Wednesday, October 24, 2012

Reading the Documents of Vatican II for the Year of Faith


The Second Vatican Council documents still go unread.  So many have spoken about the "spirit Vatican II," but few have actually read the documents and perpetuate the misinterpretation of the Council or cast a shadow on them as if they were some kind of break from the living Magisterium of the Church.

Have you read them?

Why not?


At our parish in Hythe, Kent, UK, every Thursday evening at 7pm, we will be reading through the documents of Vatican II.  Maybe you should get a group together and do the same.

I'll never forget the first time I read them.  It was in our Latin class.  That's right.  I read them in their original language, ecclesiastical Latin.  It is some of the most exquisite and poetic Latin you can read.  The documents are actually a beautiful prayer, bringing forth a Church reform to enable the modern world to accept the message of Jesus Christ with all of its vigor and rigor.
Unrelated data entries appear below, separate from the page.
theorem execProbeStart_keeps {σ : State} (chan : Nat) (s : State) {t : State} (h : Keeps σ s)
    (e : (execProbeStart chan s) = .next t) : Keeps σ t := by
  unfold execProbeStart at e
  try dsimp only at e
  repeat' (first | with_reducible refine Keeps.next ?_ e | split at e)
  all_goals
  with_reducible repeat' (first | assumption | apply State.ampEnter_keeps)

theorem State.ampTick_keeps {σ : State} (s : State) (n : Nat) (x : Word) (h : Keeps σ s) :
    Keeps σ (State.ampTick s n x) := by
  unfold State.ampTick
  with_reducible repeat' (first
    | assumption | apply State.setAmp_keeps | apply State.putB_keeps | apply State.ampEnter_keeps
    | fail_if_no_progress apply Keeps.upd | split | intro _ | dsimp only)

theorem State.ampsTick_keeps {σ : State} (s : State) (read : Nat → Word) (h : Keeps σ s) :
    Keeps σ (State.ampsTick s read) := by
  unfold State.ampsTick
  with_reducible repeat' (first
    | assumption | apply State.ampTick_keeps | apply State.boostTick_keeps
    | (refine Keeps.foldl ?_ (fun _ _ _ => ?_)) | (refine Keeps.foldl_snd ?_ (fun _ _ _ => ?_))
    | (refine Keeps.foldl_fst ?_ (fun _ _ _ => ?_)) | fail_if_no_progress apply Keeps.upd | split)

theorem State.ampCommit_keeps {σ : State} (s : State) (n : Nat) (old : Int) (h : Keeps σ s) :
    Keeps σ (State.ampCommit s n old) := by
  unfold State.ampCommit
  with_reducible repeat' (first
    | assumption | apply State.setAmp_keeps | fail_if_no_progress apply Keeps.upd | split | intro _
    | dsimp only)

theorem State.muteSet_keeps {σ : State} (s : State) (n : Nat) (on : Bool) (h : Keeps σ s) :
    Keeps σ (State.muteSet s n on) := by
  unfold State.muteSet
  with_reducible repeat' (first
    | assumption | apply State.putB_keeps | apply State.setAmp_keeps | fail_if_no_progress apply Keeps.upd
    | split | intro _ | dsimp only)

theorem execMute_keeps {σ : State} (chan : Nat) (on : Bool) (s : State) {t : State} (h : Keeps σ s)
    (e : (execMute chan on s) = .next t) : Keeps σ t := by
  unfold execMute at e
  try dsimp only at e
  repeat' (first | with_reducible refine Keeps.next ?_ e | split at e)
  all_goals
  with_reducible repeat' (first
    | assumption | apply State.blockWrite_keeps | apply State.muteSet_keeps
    | fail_if_no_progress apply Keeps.upd | split | intro _)

theorem State.clipNote_keeps {σ : State} (s : State) (n : Nat) (h : Keeps σ s) :
    Keeps σ (State.clipNote s n) := by
  unfold State.clipNote
  with_reducible repeat' (first
    | assumption | apply State.bump_keeps | apply State.raise_keeps | apply State.setAmp_keeps
    | fail_if_no_progress apply Keeps.upd | split | intro _ | dsimp only)

theorem State.loopSample_keeps {σ : State} (s : State) (n : Nat) (v : Int) (i : Int) (h : Keeps σ s) :
    Keeps σ (State.loopSample s n v i) := by
  unfold State.loopSample
  with_reducible repeat' (first
    | assumption | apply State.setAmp_keeps | apply State.clipNote_keeps
    | fail_if_no_progress apply Keeps.upd | split | intro _ | dsimp only)

theorem State.probeSample_keeps {σ : State} (s : State) (n : Nat) (h : Keeps σ s) :
    Keeps σ (State.probeSample s n) := by
  unfold State.probeSample
  with_reducible repeat' (first | assumption | apply State.setAmp_keeps)

theorem State.senseNext_keeps {σ : State} (s : State) (n : Nat) (h : Keeps σ s) :
    Keeps σ (State.senseNext s n) := by
  unfold State.senseNext
  with_reducible repeat' (first | assumption | apply State.setAmp_keeps)

theorem State.senseJoin_keeps {σ : State} (s : State) (n : Nat) (h : Keeps σ s) :
    Keeps σ (State.senseJoin s n) := by
  unfold State.senseJoin
  with_reducible repeat' (first | assumption | apply State.setAmp_keeps)

theorem execSenseSample_keeps {σ : State} (chan : Nat) (v : Word) (i : Word) (s : State) {t : State} (h : Keeps σ s)
    (e : (execSenseSample chan v i s) = .next t) : Keeps σ t := by
  unfold execSenseSample at e
  try dsimp only at e
  repeat' (first | with_reducible refine Keeps.next ?_ e | split at e)
  all_goals
  with_reducible repeat' (first
    | assumption | apply State.senseNext_keeps | apply State.loopSample_keeps
    | apply State.probeSample_keeps | fail_if_no_progress apply Keeps.upd | split)

theorem State.gatePeriod_keeps {σ : State} (s : State) (n : Nat) (h : Keeps σ s) :
    Keeps σ (State.gatePeriod s n) := by
  unfold State.gatePeriod
  with_reducible repeat' (first
    | assumption | apply State.setAmp_keeps | fail_if_no_progress apply Keeps.upd | split)

theorem State.calAbort_keeps {σ : State} (s : State) (n : Nat) (h : Keeps σ s) :
    Keeps σ (State.calAbort s n) := by
  unfold State.calAbort
  with_reducible repeat' (first
    | assumption | apply State.setAmp_keeps | apply State.put_keeps | apply State.raise_keeps
    | apply State.putB_keeps | fail_if_no_progress apply Keeps.upd | split | intro _ | dsimp only)

theorem State.trip_keeps {σ : State} (s : State) (n : Nat) (h : Keeps σ s) :
    Keeps σ (State.trip s n) := by
  unfold State.trip
  with_reducible repeat' (first
    | assumption | apply State.bump_keeps | apply State.raise_keeps | apply State.ampEnter_keeps
    | apply State.calAbort_keeps | fail_if_no_progress apply Keeps.upd | split)

theorem State.limitPeriod_keeps {σ : State} (s : State) (n : Nat) (h : Keeps σ s) :
    Keeps σ (State.limitPeriod s n) := by
  unfold State.limitPeriod
  with_reducible repeat' (first
    | assumption | apply State.setAmp_keeps | apply State.putB_keeps | apply State.bump_keeps
    | apply State.raise_keeps | fail_if_no_progress apply Keeps.upd | split | intro _ | dsimp only)

theorem execCarrierPeriod_keeps {σ : State} (chan : Nat) (s : State) {t : State} (h : Keeps σ s)
    (e : (execCarrierPeriod chan s) = .next t) : Keeps σ t := by
  unfold execCarrierPeriod at e
  have g := State.gatePeriod_keeps _ chan (State.limitPeriod_keeps _ chan h)
  split at e
  · exact Keeps.next h e
  · dsimp only at e
    split at e
    · exact Keeps.next (State.ampOff_keeps _ _ g) e
    · split at e
      · exact Keeps.next (State.trip_keeps _ _ g) e
      · exact Keeps.next g e

theorem State.probeEnd_keeps {σ : State} (s : State) (n : Nat) (mohm : Nat) (short : Bool) (healthy : Bool) (h : Keeps σ s) :
    Keeps σ (State.probeEnd s n mohm short healthy) := by
  unfold State.probeEnd
  with_reducible repeat' (first
    | assumption | apply State.raise_keeps | apply State.putB_keeps | apply State.put_keeps
    | apply State.setAmp_keeps | apply State.ampOff_keeps | apply State.ampEnter_keeps
    | apply State.bump_keeps | fail_if_no_progress apply Keeps.upd | split | intro _ | dsimp only)

theorem execProbeDone_keeps {σ : State} (chan : Nat) (meanV : Word) (meanI : Word) (s : State) {t : State} (h : Keeps σ s)
    (e : (execProbeDone chan meanV meanI s) = .next t) : Keeps σ t := by
  unfold execProbeDone at e
  try dsimp only at e
  repeat' (first | with_reducible refine Keeps.next ?_ e | split at e)
  all_goals
  with_reducible repeat' (first | assumption | apply State.draw_keeps | apply State.probeEnd_keeps)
It is therefore quite sad when people misuse and misquote the Council to benefit their own ends, which may not be in keeping with the desires of the Council fathers.  It is important to read the documents in the "hermaneutic of continuity," which means that we read them in the hermeneutic, or interpretive principle, of the context of all the other Councils and Pope's statements.

Blessed Pope John Paul II wrote as a Cardinal in his book, Sources of Renewal, that in the Council of our age one can find all the other previous councils compenetrated and vice versa.  He said the principle of interpretation and implementation of Vatican II must be "the enrichment of faith" contrasted with "the crisis of faith as the documents of Vatican II themselves recognize."

I encourage everyone to find some friends and read the documents together, or if you can't do that, at least read them yourselves.  You will be glad you did.

May Our Lady, Mother of the Church, help bring forth a harvest of faith in this year of faith, especially in the devout rereading of the Catechism of the Catholic Church and the Documents of Vatican II.